- **INSTRUCTIONS TO FOLLOW**: What lines below hold the string "setAcc"? Copy them all.

Stored data entries
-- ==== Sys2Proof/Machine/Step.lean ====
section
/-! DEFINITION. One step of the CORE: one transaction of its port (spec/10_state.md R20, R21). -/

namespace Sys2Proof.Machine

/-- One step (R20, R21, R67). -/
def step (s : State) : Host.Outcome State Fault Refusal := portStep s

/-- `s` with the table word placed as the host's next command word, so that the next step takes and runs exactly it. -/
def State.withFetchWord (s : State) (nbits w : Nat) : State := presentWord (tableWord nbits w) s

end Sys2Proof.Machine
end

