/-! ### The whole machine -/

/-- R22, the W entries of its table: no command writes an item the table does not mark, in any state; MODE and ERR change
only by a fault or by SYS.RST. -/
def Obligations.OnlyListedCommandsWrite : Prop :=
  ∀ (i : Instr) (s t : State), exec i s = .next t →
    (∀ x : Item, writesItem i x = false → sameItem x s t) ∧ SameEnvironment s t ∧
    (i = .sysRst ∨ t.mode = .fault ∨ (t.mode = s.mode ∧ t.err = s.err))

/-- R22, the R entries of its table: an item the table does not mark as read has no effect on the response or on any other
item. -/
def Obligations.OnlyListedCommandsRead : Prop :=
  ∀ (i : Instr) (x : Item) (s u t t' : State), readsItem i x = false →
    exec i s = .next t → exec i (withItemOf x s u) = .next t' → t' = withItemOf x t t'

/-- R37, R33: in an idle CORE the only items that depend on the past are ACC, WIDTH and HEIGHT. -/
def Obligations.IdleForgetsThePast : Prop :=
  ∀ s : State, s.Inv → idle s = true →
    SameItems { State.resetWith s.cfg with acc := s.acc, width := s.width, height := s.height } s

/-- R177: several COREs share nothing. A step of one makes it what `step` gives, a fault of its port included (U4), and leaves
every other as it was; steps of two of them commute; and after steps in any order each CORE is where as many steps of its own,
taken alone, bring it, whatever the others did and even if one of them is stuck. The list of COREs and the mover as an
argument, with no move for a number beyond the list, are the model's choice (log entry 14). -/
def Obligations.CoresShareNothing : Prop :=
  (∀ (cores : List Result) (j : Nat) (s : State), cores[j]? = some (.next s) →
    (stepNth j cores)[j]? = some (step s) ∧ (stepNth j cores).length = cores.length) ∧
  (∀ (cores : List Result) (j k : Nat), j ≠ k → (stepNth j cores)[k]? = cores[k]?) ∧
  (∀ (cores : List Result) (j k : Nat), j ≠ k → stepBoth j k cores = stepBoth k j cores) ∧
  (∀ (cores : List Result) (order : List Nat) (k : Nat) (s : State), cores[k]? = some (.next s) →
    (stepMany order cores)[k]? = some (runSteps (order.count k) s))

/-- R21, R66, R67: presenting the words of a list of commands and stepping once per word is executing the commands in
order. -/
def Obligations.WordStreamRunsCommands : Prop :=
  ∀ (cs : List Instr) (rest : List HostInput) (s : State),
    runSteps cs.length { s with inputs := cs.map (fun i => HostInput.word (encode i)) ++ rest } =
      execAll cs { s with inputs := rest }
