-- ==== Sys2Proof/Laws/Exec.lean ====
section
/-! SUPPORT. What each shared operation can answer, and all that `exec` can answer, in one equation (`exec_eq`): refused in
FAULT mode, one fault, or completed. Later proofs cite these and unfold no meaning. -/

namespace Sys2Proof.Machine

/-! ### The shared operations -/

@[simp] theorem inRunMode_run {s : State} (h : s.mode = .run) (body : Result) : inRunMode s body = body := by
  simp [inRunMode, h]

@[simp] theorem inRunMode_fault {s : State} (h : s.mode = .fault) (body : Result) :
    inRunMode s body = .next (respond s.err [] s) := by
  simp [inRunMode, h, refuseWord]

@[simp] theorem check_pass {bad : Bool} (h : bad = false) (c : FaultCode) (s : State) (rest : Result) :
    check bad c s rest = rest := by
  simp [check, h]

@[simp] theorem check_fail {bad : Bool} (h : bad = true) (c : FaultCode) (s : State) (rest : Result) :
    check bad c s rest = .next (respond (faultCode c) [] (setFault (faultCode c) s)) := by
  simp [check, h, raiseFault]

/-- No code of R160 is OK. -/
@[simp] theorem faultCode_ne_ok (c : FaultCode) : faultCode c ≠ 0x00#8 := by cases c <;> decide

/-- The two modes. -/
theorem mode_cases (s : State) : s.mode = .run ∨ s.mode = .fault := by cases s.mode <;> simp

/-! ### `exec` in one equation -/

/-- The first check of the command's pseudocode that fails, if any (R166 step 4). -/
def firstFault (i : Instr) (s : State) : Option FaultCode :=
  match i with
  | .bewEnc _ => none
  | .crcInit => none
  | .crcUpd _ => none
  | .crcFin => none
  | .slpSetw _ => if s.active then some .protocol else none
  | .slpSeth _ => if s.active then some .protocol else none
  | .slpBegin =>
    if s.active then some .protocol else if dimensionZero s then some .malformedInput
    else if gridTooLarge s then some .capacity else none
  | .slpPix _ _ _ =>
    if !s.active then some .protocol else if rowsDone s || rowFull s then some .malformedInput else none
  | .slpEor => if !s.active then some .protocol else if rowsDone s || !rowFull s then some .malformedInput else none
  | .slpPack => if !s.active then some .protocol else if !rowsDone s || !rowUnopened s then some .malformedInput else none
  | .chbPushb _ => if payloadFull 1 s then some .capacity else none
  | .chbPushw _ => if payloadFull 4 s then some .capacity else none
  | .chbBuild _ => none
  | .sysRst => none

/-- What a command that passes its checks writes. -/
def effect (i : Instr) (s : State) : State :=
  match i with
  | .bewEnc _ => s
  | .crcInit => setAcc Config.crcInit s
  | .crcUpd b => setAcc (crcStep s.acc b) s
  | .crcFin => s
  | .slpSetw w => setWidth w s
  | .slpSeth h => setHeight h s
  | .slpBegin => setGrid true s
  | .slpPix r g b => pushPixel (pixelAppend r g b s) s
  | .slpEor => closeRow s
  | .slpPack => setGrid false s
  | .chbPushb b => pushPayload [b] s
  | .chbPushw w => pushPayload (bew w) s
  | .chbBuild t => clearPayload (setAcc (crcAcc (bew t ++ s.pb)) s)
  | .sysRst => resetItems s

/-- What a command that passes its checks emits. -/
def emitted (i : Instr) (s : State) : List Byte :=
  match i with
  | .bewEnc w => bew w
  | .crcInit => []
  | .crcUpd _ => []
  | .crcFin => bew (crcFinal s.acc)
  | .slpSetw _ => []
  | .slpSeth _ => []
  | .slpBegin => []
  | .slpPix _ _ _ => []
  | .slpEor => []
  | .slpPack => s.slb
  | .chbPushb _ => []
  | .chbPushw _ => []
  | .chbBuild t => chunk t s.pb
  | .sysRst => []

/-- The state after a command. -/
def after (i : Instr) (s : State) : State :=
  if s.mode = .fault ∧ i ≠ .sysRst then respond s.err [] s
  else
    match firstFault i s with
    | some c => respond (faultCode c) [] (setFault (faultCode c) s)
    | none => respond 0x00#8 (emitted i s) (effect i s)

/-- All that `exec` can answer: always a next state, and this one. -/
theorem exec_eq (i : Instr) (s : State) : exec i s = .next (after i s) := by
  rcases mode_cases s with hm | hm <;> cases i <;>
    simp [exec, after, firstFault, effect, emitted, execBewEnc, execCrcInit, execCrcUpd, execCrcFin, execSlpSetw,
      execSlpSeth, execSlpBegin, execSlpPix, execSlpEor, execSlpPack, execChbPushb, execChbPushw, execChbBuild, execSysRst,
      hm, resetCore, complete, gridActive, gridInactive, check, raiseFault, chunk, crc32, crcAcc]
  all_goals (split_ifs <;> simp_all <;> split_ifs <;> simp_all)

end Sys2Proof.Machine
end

- **ANSWER BELOW**:
  | .crcInit => setAcc Config.crcInit s
  | .crcUpd b => setAcc (crcStep s.acc b) s
  | .chbBuild t => clearPayload (setAcc (crcAcc (bew t ++ s.pb)) s)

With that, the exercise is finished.